Each entry of the list
specifies one or more dimensions and a method e.g. mean
(CF Appendix E). Special methods
indicate climatological time processing.
Grid mappings
In this category we cover the functions of the CF attributes
formula_terms, which describes how to compute a vertical coordinate
variable from components (CF Appendix D),
and grid_mapping, which describes how to transform between
longitude-latitude space and the horizontal coordinates of the space construct
(CF Appendix F).
These two functions are rather similar, and it is possible to imagine
generalisations of both of them being needed.
In fact, although formula_terms was introduced for dimensionless
coordinate variables, it already supports the dimensional
atmosphere_hybrid_height_coordinate.
A grid mapping contains
- A mapping property which indicates the nature of the transformation
and implies the formulae to be used. A CF-netCDF file does not explicitly
record the formulae; it depends on the application software knowing what to do.

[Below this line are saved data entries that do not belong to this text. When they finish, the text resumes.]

-- ==== Sys2Proof/Safety.lean ====
section
/-! DEFINITION. What a safe run is, and what every state of one keeps: HBM and the register file in canonical form, the ring of
the audit ledger in one chain, and a device state reached by a move of R38. -/

namespace Sys2Proof.Machine

/-- A step is safe when the machine goes on: no fault, no refusal. -/
def Safe (o : Host.Outcome State Fault Refusal) : Prop := ∃ t, o = .next t

/-- The register file in canonical form. -/
def State.regsWf (s : State) : Bool := NMap.wf regReset s.regs

/-- Whether `e'` comes next after `e` in the ledger: its SEQ is one more and its CHAIN is computed from that of `e` (R456, R458). -/
def AuditEntry.follows (e e' : AuditEntry) : Bool :=
  decide (e'.seq = e.seq + 1) && decide (e'.chain = chainNext e.chain e')

/-- Entries each of which follows the one before it. -/
def linked : List AuditEntry → Bool
  | [] => true
  | e :: t => (match t with | [] => true | e' :: _ => e.follows e') && linked t

/-- The ring is one chain, and the next entry will follow its last. -/
def Audit.chained (a : Audit) : Bool :=
  linked a.ring && (match a.ring.getLast? with
    | none => true
    | some e => decide (a.next = e.seq + 1) && decide (a.chain = e.chain))

/-- The moves between device states (R38). -/
def DevState.mayMove : DevState → DevState → Bool
  | _, .off => true
  | .off, .coldStart => true
  | .off, _ => false
  | _, .coldStart => true
  | _, .warmStart => true
  | .coldStart, .ready => true
  | .warmStart, .ready => true
  | .coldStart, .recovery => true
  | .warmStart, .recovery => true
  | .ready, .active => true
  | .ready, .fenced => true
  | .active, .ready => true
  | .active, .draining => true
  | .draining, .fenced => true
  | .fenced, .ready => true
  | .fenced, .detached => true
  | _, _ => false

/-- The device came to its state by a move of R38, or has not moved yet. -/
def State.moved (s : State) : Bool := decide (s.dev = s.prev) || s.prev.mayMove s.dev

/-- The keys of the tables that hold contexts, clusters, stacks, paths and ports rise strictly: each is listed once. -/
def State.keysRise (s : State) : Bool :=
  NMap.rising 0 s.ctxs && NMap.rising 0 s.clusters && NMap.rising 0 s.hbm && NMap.rising 0 s.paths && NMap.rising 0 s.fabric.ports

/-- What every step keeps. -/
def State.inv (s : State) : Bool := Memory.wf s.mem && s.regsWf && s.keysRise && s.audit.chained && s.moved

/-! ### Values of codes -/

/-- The magnitude of a finite code, as a multiple of 2^q for a `q` below its exponent. -/
def codeUnits (k : FFmt) (q : Int) (c : Nat) : Nat :=
  match k.dec c with
  | .fin _ m e => m <<< (e - q).toNat
  | _ => 0

/-! ### What recording leaves alone -/

/-- Whether a register is one of the counters that recording itself moves: AUDT_LOST, BNDY_VIOLATIONS, and those of a context's
lost events (R68, R355, R460). -/
def recordReg (a : Nat) : Bool :=
  [0x20040, 0x20044, 0x40008, 0x4000C].contains a || (decide (0x100000 ≤ a) && (a % 0x400 == 0x30 || a % 0x400 == 0x34))

/-- From `s` to `t` events are raised, entries appended and counters counted, and nothing else happens: beside the audit logic, the
outputs, the counters (those of recording, and those at the addresses `k`), and each context's rings, event buffer and LOST, all of
`t` is as in `s`. -/
structure Recorded (k : List Nat) (s t : State) : Prop where
  frame : ∃ r a c o, t = { s with regs := r, audit := a, ctxs := c, outputs := o }
  regs : s.regsWf = true → ∀ a, recordReg a = false → a ∉ k → t.reg a = s.reg a
  ctxs : s.keysRise = true → ∀ c, ∃ g b l, t.ctx c = { s.ctx c with rings := g, evBuf := b, evLost := l }
  outs : s.outputs <+: t.outputs

/-! ### When a write takes effect at once -/

/-- A write of `v` at `a` on path `p` takes effect when it comes: the path makes accesses and nothing of it waits, no staged `_LO` is
discarded by it, the ring has slots (64, more than any alias has members of ports or stacks) with nothing before it in the reserve, and
the register does not refuse the path's origin (R460, R466, R468, R472). -/
structure State.Takes (s : State) (p : Path) (a : Nat) (v : Word) : Prop where
  up : s.pathUp p = true
  waits : s.pathWaits p = false
  kept : s.discards p a = none
  reserve : s.audit.reserve = []
  gapless : s.audit.lostRun = 0
  room : s.audit.ring.length + 64 ≤ auditSlots
  origin : s.originRefused p a v.toNat = false

/-- A read at `a` on path `p` is answered with a value when it comes (R466 to R468, R497). -/
structure State.Reads (s : State) (p : Path) (a : Nat) : Prop where
  up : s.pathUp p = true
  waits : s.pathWaits p = false
  word : a % 4 = 0 ∧ a < 2 ^ 27
  free : match p with
    | .aperture _ => s.apertureShut a = false
    | .core _ => True
    | .jtag => s.secu.caps.getLsbD 0 = true

/-- How a path shows the value it has read: through the aperture in a completion. -/
def shownOn (p : Path) (a : Nat) (v : Word) : Out :=
  match p with
  | .aperture _ => .link 0x08 0 0 (BitVec.ofNat 64 a) (leBytes 4 v.toNat)
  | _ => .regRead p v

/-- The state once the entry of a write that is applied stands in the ledger: old and new value, the path's origin, no flag (R10, R456). -/
def State.entered (s : State) (p : Path) (a : Nat) (v : Nat) (pair : Bool) : State :=
  auditAppend (regEntry p 0 a (s.oldValue p a pair) v) s

/-- The write of a register or a pair at `a`, as the blocks see it. -/
def theWrite (p : Path) (a v : Nat) : Option RegWr :=
  (locate a).map fun l => { path := p, loc := l, addr := a, val := v, tok := none }

/-- The state once a write of `v` at `a` is entered in the ledger and its bits are stored, before what else the block does. -/
def State.stored (s : State) (p : Path) (a : Nat) (v : Word) : State :=
  let t := s.entered p a v.toNat false
  match theWrite p a v.toNat with
  | none => t
  | some w => storeWr w t

/-- The same for the pair whose `_LO` is at `a`, when its `_HI` is written: nothing is staged any more. -/
def State.storedPair (s : State) (p : Path) (a v : Nat) : State :=
  let t := (unstage p s).entered p a v true
  match theWrite p a v with
  | none => t
  | some w => storeWr w t

/-! ### What a loss of power leaves -/

/-- The main rails have gone off between `s` and `t`: the device is OFF, everything it held is cleared but module flash, and the
registers not kept by flash read their reset values (R487, R490). -/
structure LostPower (s t : State) : Prop where
  dev : t.dev = .off
  rails : t.power.railsOn = false ∧ t.power.pgood = false ∧ t.power.porDone = false
  flash : t.flash = s.flash
  mem : t.mem = [] ∧ t.hbm = []
  work : t.ctxs = [] ∧ t.clusters = [] ∧ t.fabric = Fabric.reset ∧ t.trepel = Trepel.reset ∧ t.secu = Secu.reset ∧ t.twin = Twin.reset
  audit : t.audit.ring = [] ∧ t.audit.reserve = [] ∧ t.audit.stalled = []
  time : t.time = 0
  regs : ∀ a, keptReg false true a = false → t.reg a = regReset a

end Sys2Proof.Machine
end

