-- ==== Sys2Proof/Certificates/Slice0/Obligations.lean ====
section
/-! DEFINITION. What the model claims of the FD512, for the provers. -/

open Sys2Proof Sys2Proof.Machine

/-! ### The block and its queue -/

/-- A step takes the command at the front of the queue and runs it on the state with the queue's rest. With no command waiting a step is
one nominal nanosecond: while D2 is out of reset TIME goes on at the rate that FABR_TIME_FREQ sets, in parts per 10^12, what is less than a
nanosecond being kept for the next step; and the management cores, while they run, take one message of their queue; nothing else
changes. The second clause is the model's choice (log entry 1): the table has no row for a tick. -/
def Obligations.StepRunsFront : Prop :=
  (∀ (c : Instr) (rest : List Instr) (s : State),
    step { s with pending := c :: rest } = exec c { s with pending := rest }) ∧
  ∀ s : State, s.pending = [] →
    let runs := s.power.porDone && !s.power.heldPin
    let ran := (s.fabric.timeFrac + 10 ^ 12 + (s.reg (aFabr 0x50)).toInt).toNat
    step s = .next { s with time := if runs then s.time + BitVec.ofNat 64 (ran / 10 ^ 12) else s.time,
                            fabric := { s.fabric with timeFrac := if runs then ran % 10 ^ 12 else s.fabric.timeFrac,
                                                      mgmt := if s.power.porDone && !s.secu.restart then s.fabric.mgmt.tail
                                                              else s.fabric.mgmt } }

/-- Before power the device is OFF with nothing listed in memory, no command waits, and the registers read the reset values of
their tables: GCTL_STATE shows OFF, GCTL_ACLK 40, RSTC_DRAIN_LIMIT 50, RSTC_WDT_TIMEOUT 2000, GENG_RESERVE 256. -/
def Obligations.ResetState : Prop :=
  State.reset.dev = .off ∧ State.reset.pending = [] ∧ State.reset.mem = [] ∧ State.reset.inv = true ∧
    State.reset.regValue (aGctl 0x14) = 0 ∧ State.reset.regValue (aGctl 0x28) = 40 ∧ State.reset.regValue (aRstc 0x14) = 50 ∧
    State.reset.regValue (aRstc 0x18) = 2000 ∧ State.reset.regValue (aGeng 8) = 256 ∧ ∀ a : Nat, State.reset.reg a = regReset a

/-- Every step keeps the machine's invariant, from every state that has it: HBM and the register file stay in canonical form, each
context, cluster, stack, path and port is listed once, the ring of the audit ledger stays one chain (each SEQ one more than the one
before, each CHAIN computed from it), and the device state is one that R38 lets the state before it move to. -/
def Obligations.StepKeepsInvariant : Prop :=
  ∀ s t : State, s.inv = true → step s = .next t → t.inv = true

/-- No command stops the machine: every command, on every state, answers a next state, and leaves alone the queue of waiting
commands, the part number, what has already left the module, and the free values already drawn. -/
def Obligations.CommandFrame : Prop :=
  ∀ (c : Instr) (s : State), Safe (exec c s) ∧ ∀ t, exec c s = .next t →
    t.pending = s.pending ∧ t.part = s.part ∧ s.outputs <+: t.outputs ∧ s.fresh ≤ t.fresh

/-- Raising an event changes nothing beside what records it: the event rings and buffers of contexts, the counters of lost events
and of refused record writes, the audit ledger's entry of such a refusal, and the outputs. Counting changes the counter named, and otherwise
only records (CNT_SATURATED when it stops). -/
def Obligations.RecordingOnlyRecords : Prop :=
  (∀ (e : ERec) (s : State), Recorded [] s (raise e s)) ∧ ∀ (a n : Nat) (s : State), Recorded [a, a + 4] s (count a n s)

/-- Counters are 48-bit and saturating (R15): a count that stays below 2^48 − 1 is added and changes nothing else; one that reaches it leaves 2^48 − 1 with OVF set and
raises CNT_SATURATED, of severity 0, UNIT 0xFFFF and DETAIL the address of the counter's _LO register; after that nothing is counted and nothing raised, until
software clears the counter, which then starts from 0 with OVF clear. -/
def Obligations.CountersSaturate : Prop :=
  ∀ (s : State) (a n : Nat), s.regsWf = true →
    let top := 2 ^ 48 - 1
    let e := cntSaturated a
    let only := fun (u : State) => u = { s with regs := u.regs } ∧ ∀ b, b ≠ a → b ≠ a + 4 → u.reg b = s.reg b
    (s.countOvf a = false → s.count a + n < top → n ≠ 0 →
      (count a n s).count a = s.count a + n ∧ (count a n s).countOvf a = false ∧ only (count a n s)) ∧
    (s.countOvf a = false → top ≤ s.count a + n → n ≠ 0 →
      ∃ u, count a n s = raise e u ∧ u.count a = top ∧ u.countOvf a = true ∧ only u) ∧
    (s.countOvf a = true → count a n s = s) ∧
    ((countClear a s).count a = 0 ∧ (countClear a s).countOvf a = false ∧ only (countClear a s)) ∧
    (e.type = 0x10 ∧ e.code = 1 ∧ e.severity = 0 ∧ e.unit = 0xFFFF ∧ e.detail = leBytes 4 a)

The mapping property is the standard_name of a vertical coordinate
variable with formula_terms, and the grid_mapping_name
of a grid_mapping variable.
- An unordered collection of scalar parameters, pointers to
dimension or auxiliary coordinate constructs,
and pointers to other space constructs.
The scalar parameters are scalar data variables (which should
have units if dimensional) named by formula_terms,
and attributes of grid_mapping variables
(in specified units).
Each member of the collection has a particular role in the formulae,
as identified by its keyword in a formula_terms attribute,
or its attribute name in a grid_mapping variable.
Other properties
The other properties recognised by this CF data model correspond to attributes
listed in CF Appendix A.
For space constructs, the allowed properties are
comment,
history,
institution,
long_name,
references,
source,
standard_error_multiplier,
standard_name,
title,
units.
Some of these can be global attributes in a CF-netCDF file.
In this data model, it is assumed that any relevant global attribute
is also an
attribute of every data variable, although it is superseded if the data
variable has its own attribute.
Each space construct in the model has its own independent set of properties.
For dimensions and auxiliary coordinate constructs, the allowed properties are
axis,
calendar,
leap_month,
leap_year,
long_name,
month_lengths,
positive,
standard_name,
units.
For space, dimension and auxiliary coordinate constructs,
other properties not defined
by CF could be included, since CF permits any attributes to be included
which do not conflict with the convention.
The attributes
valid_max,
valid_min and
valid_range
of data variables and coordinate variables are checks on the validity of
the values, which could be verified on input and written on output.
In this CF data model we assume they do not constrain any manipulations
which might be done on the data in memory.
The attributes
_FillValue and
missing_value
of data variables specify how missing data is indicated in the data array.
The CF data model supports the idea of missing data, but does not depend on
any particular method of indicating it.
The attributes
add_offset,
compress,
flag_masks,
flag_meanings,
flag_values and
scale_factor
are all used in methods of compressing the data to save space,
with or without loss of information.
They are not part of this data model because these operations do not
logically alter the data.
The "feature type" attribute and associated new conventions,
currently under discussion, will provide a way of packing multiple data
spaces of the same kind of discrete sampling geometry
(timeseries, trajectories, etc.) into a single CF-netCDF data variable,
in order to save space, since a multidimensional representation with
common coordinate variables is typically very wasteful in such cases.
This is a kind of compression. The data model would regard each instance
of the feature type as an independent space construct.
However, the "feature type" attribute itself is also a metadata property
that would be a property of the space construct and part of the data model.
The attributes
bounds,
cell_measures,
cell_methods,
climatology,
Conventions,
coordinates,
formula_terms and
grid_mapping
have various special or structural functions in the CF-netCDF file format.
Their functions and
the relationships they indicate are reflected in this data model.
Interdependence of space constructs
This data model makes a central assumption that each space construct is
independent. It assumes that software will be able to alter any space construct in
memory without affecting other space constructs. This assumption of independence is
violated in CF by the formula_terms and ancillary_variables
attributes, which explicitly make links between data variables. This means the
data model needs to support such links, but it is proposed that they should be
fragile. If an operation alters one space construct in a way which could invalidate
a relationship with another space construct, the link should be broken. The user
of software will have to be aware of these relationships and remake them if
applicable and useful.
10th January 2011
Jonathan Gregory